Machine learning is a subset of the larger field of artificial intelligence that provides systems the ability to automatically learn and improve from experience without being explicitly programmed. Machine learning focuses on the development of computer programs that can access data and use it to learn for themselves. The process of learning begins with observations or data, such as examples, direct experience, or instruction, to look for patterns in data and make better decisions in the future based on the examples that we provide. The primary aim is to allow the computers to learn automatically without human intervention or assistance and adjust actions accordingly.
Here, along with these algorithmic features our researchers also came to add another factor that will for sure increase the predictability, which is basically a “graph” and its purpose is to represent a collection of interlinked descriptions of entities – real-world objects, events, situations or abstract concepts. And professionals prefer to call it “Knowledge-graph” where entity descriptions contribute to one another, forming a network, where each entity represents part of the description of the entities, related to it.

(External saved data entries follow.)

/-- CL_PORT (R648). -/
def clPortBody : Body := fun q d =>
  let (p, on) := (q.p8 0, q.p8 1)
  checked d [(q.len != 4, .badLength), (q.badHeader || 3 < p || 1 < on || !zeroAt q.params 2 2, .badParam),
    (q.notSystem d, .notOwner), (d.inWatch, .wrongState)] <|
    if d.portEnabled p == (on == 1) then okWith (u64 0) d
    else okWith (u64 d.nextBoundary) (d.setClPort p fun x => { x with next := some (d.nextBoundary, on == 1) })

/-- The row CL_PORT. -/
def execClPort (dt : Nat) (s : State) : Host.Outcome State Fault Refusal := s.command dt 0x0901 clPortBody

/-- CL_JOIN (R649). -/
def clJoinBody : Body := fun q d =>
  checked d [(q.len != 0, .badLength), (q.badHeader, .badParam), (q.notSystem d, .notOwner),
    (d.inWatch || d.joined || d.cl.joinDue.isSome || !(List.range 4).any d.portEnabled || !d.fabKeyed, .wrongState)] <|
    deferred { d with cl.joinDue := some d.nextBoundary }

/-- The row CL_JOIN. -/
def execClJoin (dt : Nat) (s : State) : Host.Outcome State Fault Refusal := s.command dt 0x0902 clJoinBody

/-- CL_LEAVE (R650). -/
def clLeaveBody : Body := fun q d =>
  checked d [(q.len != 0, .badLength), (q.badHeader, .badParam), (q.notSystem d, .notOwner),
    (d.inWatch || (!d.joined && d.cl.joinDue.isNone), .wrongState)] <|
    okWith (u64 d.nextBoundary) { d with cl.leaveDue := some d.nextBoundary }

/-- The row CL_LEAVE. -/
def execClLeave (dt : Nat) (s : State) : Host.Outcome State Fault Refusal := s.command dt 0x0903 clLeaveBody

/-- state of CL_TOPOLOGY. -/
def ClPhase.code : ClPhase → Nat
  | .apart => 0 | .discovering => 1 | .joined => 2
/-- State of a port (R627). -/
def ClPortMode.code : ClPortMode → Nat
  | .off => 0 | .training => 1 | .linked => 2 | .up => 3

/-- Entries of CL_TOPOLOGY (R654). -/
def Dev.topoEntries (d : Dev) (what : Nat) : List (List Byte) :=
  match what with
  | 0 => d.cl.routes.map fun r => u8 r.addr ++ u8 (r.port.getD (Config.selfPort % 256)) ++ u8 r.hops ++ u8 0 ++ padTo 8 r.uid
  | 1 => (indexed d.cl.ports).map fun x => u8 x.1 ++ u8 x.2.mode.code ++ u16 x.2.errors ++ padTo 8 x.2.neighbour
  | _ => d.cl.streams.map fun x => u16 x.stream ++ u8 x.ctx ++ u8 x.dest ++ u8 x.k ++ ub x.suspended ++ u8 x.first ++ u8 x.slots

/-- CL_TOPOLOGY (R654). -/
def clTopologyBody : Body := fun q d =>
  let what := q.p8 0
  let es := d.topoEntries what
  checked d [(q.len != 4, .badLength), (q.badHeader || 2 < what || !zeroAt q.params 1 3, .badParam), (d.inWatch, .wrongState)] <|
    okWith (u8 d.cl.phase.code ++ u8 d.ownAddr ++ u8 (d.addrOf d.benchUid) ++ u8 d.cl.routes.length ++ padTo 8 d.benchUid
      ++ u16 d.cl.refresh ++ u16 d.cl.refused ++ u32 d.cl.discarded ++ u8 es.length ++ zeros 3 ++ es.flatten) d

/-- The row CL_TOPOLOGY. -/
def execClTopology (dt : Nat) (s : State) : Host.Outcome State Fault Refusal := s.command dt 0x0906 clTopologyBody

end Sys2Proof.Machine
end

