-- ==== Sys2Proof/Machine/Peals.lean ====
section
/-!
DEFINITION. Peals and what they carry (chapters 23 and 24): announces and the election, topology and route tables, address
grants, slot requests, grants and releases, and the commands CL_STREAM_OPEN and CL_STREAM_CLOSE.
-/
namespace Sys2Proof.Machine

/-! ## Slots of a fabric Round (24 R663) -/

/-- The directed links of a path. -/
def linksOf : List Nat → List (Nat × Nat)
  | a :: b :: l => (a, b) :: linksOf (b :: l)
  | _ => []
/-- Slots that a frame of `c` slots from `s` takes on each link of a path: one more on every link after the first. -/
def slotUse (path : List Nat) (s c : Nat) : List ((Nat × Nat) × Nat × Nat) :=
  (indexed (linksOf path)).map fun x => (x.2, s, if x.1 = 0 then s + c - 1 else s + c)
/-- Two uses of links do not meet. -/
def usesApart (a b : List ((Nat × Nat) × Nat × Nat)) : Bool :=
  a.all fun x => b.all fun y => x.1 != y.1 || x.2.2 < y.2.1 || y.2.2 < x.2.1
/-- What a grant takes. -/
def GrantSt.uses (g : GrantSt) : List ((Nat × Nat) × Nat × Nat) := slotUse g.path g.first g.count
/-- `c` slots from `s` on a path fit beside the grants `gs` (R663). -/
def slotFits (gs : List GrantSt) (path : List Nat) (s c : Nat) : Bool :=
  2 ≤ path.length && 1 ≤ s && (if path.length = 2 then s + c ≤ 57 else s + c ≤ 56)
    && gs.all fun g => usesApart (slotUse path s c) g.uses
/-- The lowest slot that fits (R663). -/
def lowestSlot (gs : List GrantSt) (path : List Nat) (c : Nat) : Option Nat :=
  ((List.range 56).map (· + 1)).find? fun s => slotFits gs path s c

/-! ## Grants (24 R664, R665) -/

/-- The Round number whose low 32 bits are `v`, near the present one. -/
def Dev.roundNear (d : Dev) (v : Nat) : Nat :=
  let r := d.round / 2 ^ 32 * 2 ^ 32 + v % 2 ^ 32
  if r + 2 ^ 31 < d.round then r + 2 ^ 32 else r

/-- A release peal for `stream` (R665); a Benchmark that serves it answers itself. -/
def Dev.releasePeal (stream : Nat) (d : Dev) : Dev := d.peal 6 0 (u16 stream ++ zeros 2)

/-- A release of `stream` begins or is repeated now (R665). -/
def Dev.release (stream : Nat) (d : Dev) : Dev :=
  let rest := d.cl.releases.filter fun x => x.1 != stream
  { d with cl.releases := rest ++ [(stream, d.now)] }.releasePeal stream

/-- A grant that every device hears (R664): in force, ended, or to come free at the boundary of Round `r`. -/
def Dev.noteGrant (stream src dest first count result r : Nat) (d : Dev) : Dev :=
  let same (g : GrantSt) : Bool := g.stream == stream && g.src == src && g.freeAt.isNone
  let new : GrantSt := { stream := stream, src := src, dest := dest, first := first, count := count, path := pathOf d.cl.topo src dest }
  { d with cl.grants :=
      if result = 0 then
        if d.cl.grants.any same then updWhere d.cl.grants same fun _ => new else d.cl.grants ++ [new]
      else if result = 2 then updWhere d.cl.grants same fun (g : GrantSt) => { g with freeAt := some (r * roundTicks) }
      else d.cl.grants.filter fun g => !same g }

/-- The stream that CL_STREAM_OPEN waits for, where it is `stream`. -/
def Dev.openingOf (d : Dev) (stream : Nat) : Option StreamSt :=
  (d.cl.opening.map (·.1)).filter (·.stream == stream)

/-- A stream of this device is granted `count` slots from `first`, from boundary `t` on (R643, R651); slots for a stream that
it does not serve are given back (R665). -/
def Dev.streamGranted (stream first count t : Nat) (d : Dev) : Dev :=
  match d.openingOf stream with
  | some x =>
    let y := { x with first := first, slots := count, start := t }
    { d with cl.opening := none, cl.streams := d.cl.streams ++ [y] }.answerLater .ok (u64 t)
  | none =>
    if d.cl.streams.any fun x => x.bundle == stream && x.closeDue.isNone then
      { d with cl.streams := updWhere d.cl.streams (·.bundle == stream) fun x =>
          { x with first := first, slots := count, start := if x.suspended then t else x.start, suspended := false, asked := false } }
    else d.release stream

/-- A stream of this device is refused slots, or its grant ends (R651; 24 R664, R666). -/
def Dev.streamRefused (stream : Nat) (d : Dev) : Dev :=
  match d.openingOf stream with
  | some _ => { d with cl.opening := none }.answerLater .noEngine []
  | none =>
    { d with cl.streams := updWhere d.cl.streams (·.bundle == stream) fun x => { x with first := 0, suspended := true, asked := false } }

/-- A grant from the Benchmark held is accepted (R664, R665). -/
def Dev.acceptGrant (body : List Byte) (d : Dev) : Dev :=
  let (stream, src, dest, first, count, result) := (at16 body 0, at8 body 2, at8 body 3, at8 body 4, at8 body 5, at8 body 6)
  let r := d.roundNear (at32 body 8)
  let e := d.noteGrant stream src dest first count result r
  if src != d.ownAddr || src = 0 then e
  else match result with
    | 0 => e.streamGranted stream first count (r * roundTicks)
    | 1 => e.streamRefused stream
    | 2 => { e with cl.releases := e.cl.releases.filter (·.1 != stream) }
    | _ => e

/-- The Benchmark floods a grant that applies at Round `r`, and takes it itself (R664). -/
def Dev.sendGrant (stream src dest first count result r : Nat) (d : Dev) : Dev :=
  let body := u16 stream ++ u8 src ++ u8 dest ++ u8 first ++ u8 count ++ u8 result ++ u8 0 ++ u32 r
  let n := d.cl.serial
  ({ d.peal 5 0 body with cl.grantSerial := n }).acceptGrant body

/-- The Benchmark answers one request (R663, R664): 16 Rounds from now, or refused. -/
def Dev.answerRequest (q : SlotReq) (d : Dev) : Dev :=
  let src := d.addrOf q.uid
  let r := d.round + 16
  match d.cl.grants.find? fun g => g.stream == q.stream && g.src == src && g.freeAt.isNone with
  | some g => d.sendGrant q.stream src q.dest g.first g.count 0 r
  | none => match lowestSlot d.cl.grants (pathOf d.cl.topo src q.dest) q.count with
    | some s => d.sendGrant q.stream src q.dest s q.count 0 r
    | none => d.sendGrant q.stream src q.dest 0 q.count 1 r

/-- The requests that this Benchmark holds, in order (R664). -/
def Dev.answerRequests (d : Dev) : Dev :=
  d.cl.requests.foldl (fun d q => d.answerRequest q) { d with cl.requests := [] }

/-- The Benchmark answers a release (R665). -/
def Dev.answerRelease (u : List Byte) (stream : Nat) (d : Dev) : Dev :=
  let src := d.addrOf u
  let r := d.round + 16
  match d.cl.grants.find? fun g => g.stream == stream && g.src == src with
  | some g => d.sendGrant stream src g.dest g.first g.count 2 ((g.freeAt.map (· / roundTicks)).getD r)
  | none =>
    { d with cl.requests := d.cl.requests.filter fun q => !(q.uid == u && q.stream == stream) }.sendGrant stream src 0 0 0 2 r

/-- A stream of this device asks for its slots (R643, R651; 24 R664). -/
def Dev.askSlots (x : StreamSt) (d : Dev) : Dev :=
  let frame := if x.k = 3 then 0x10 else 0x11
  if d.isBench then { d with cl.requests := d.cl.requests ++
    [{ uid := d.uid, stream := x.bundle, dest := x.dest, k := x.k, count := x.slots, frame := frame }] }
  else d.peal 4 0 (u16 x.bundle ++ u8 x.dest ++ u8 x.k ++ u8 x.slots ++ u8 frame ++ zeros 2)

/-- A release that this device asks for, answered at once where it is the Benchmark (DEDUCED log 99). -/
def Dev.releaseOwn (stream : Nat) (d : Dev) : Dev :=
  let e := d.release stream
  if d.isBench then e.answerRelease d.uid stream else e

/-! ## The Toll port (24 R662) -/

/-- Ports whose Toll of the Round just ended qualifies: bit 0 clear, UP, and not drift-suspect unless the loop acquires, when
no other port may yet be in use (DEDUCED log 64). -/
def Dev.tollPorts (d : Dev) (held : Bool) : List (Nat × Nat) :=
  d.upPorts.filterMap fun p =>
    let x := d.clPort p
    match x.toll with
    | some t => if t.held == held && d.round ≤ t.round + 1 && (!x.suspect || d.cl.loop == .acquiring) then some (p, t.ttl) else none
    | none => none
/-- The best of them: highest ttl, then lowest port. -/
def Dev.bestToll (d : Dev) (held : Bool) : Option Nat :=
  (minBy (fun x => (8 - x.2) * 4 + x.1) (d.tollPorts held)).map (·.1)
/-- The Toll port is chosen anew (R662). -/
def Dev.chooseToll (d : Dev) : Dev :=
  match d.bestToll false with
  | some p => if d.cl.tollPort == some p then d else { d with cl.tollPort := some p, cl.phi2 := none }
  | none => d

Similarly, here the main entities are drugs, and their complete available pieces of information are taken down from bioinformatics databases namely DrugBank and UniProt, as this time we have moved ahead with the gene-sequences and protein structures, a lot of input data will for sure provide us results with a better probability. Furthermore, the “Targets” which can be proteins or nucleic acids, and lastly the disease from which one is suffering. And finally, algorithms helped to establish the relations between these entities which in turn tells us the probability of those drugs interacting and countering a disease successfully and also for those which are not.
How are we benefited?
On the verge of the formulation of this sublime algorithm, we are left with two essential advantages, which can be briefly explained; firstly, we see an opening up of the door to reduce the labor charges on a visible margin and making it profitable for the pharmaceutical and medicine manufacturing industries as from now onwards no hand-on activities are required to study the effectiveness of drug interaction, as the database can be explored by running the codes.
Secondly, it will become less time-consuming in a majority of the cases when we have a greater surety in medication by the drug interactions since prior produced drugs can be studied more proficiently. Their unknown effects can also be laid down, which in turn will not solely rely on the production of new drugs with new protein structures for the medication of the adult patients.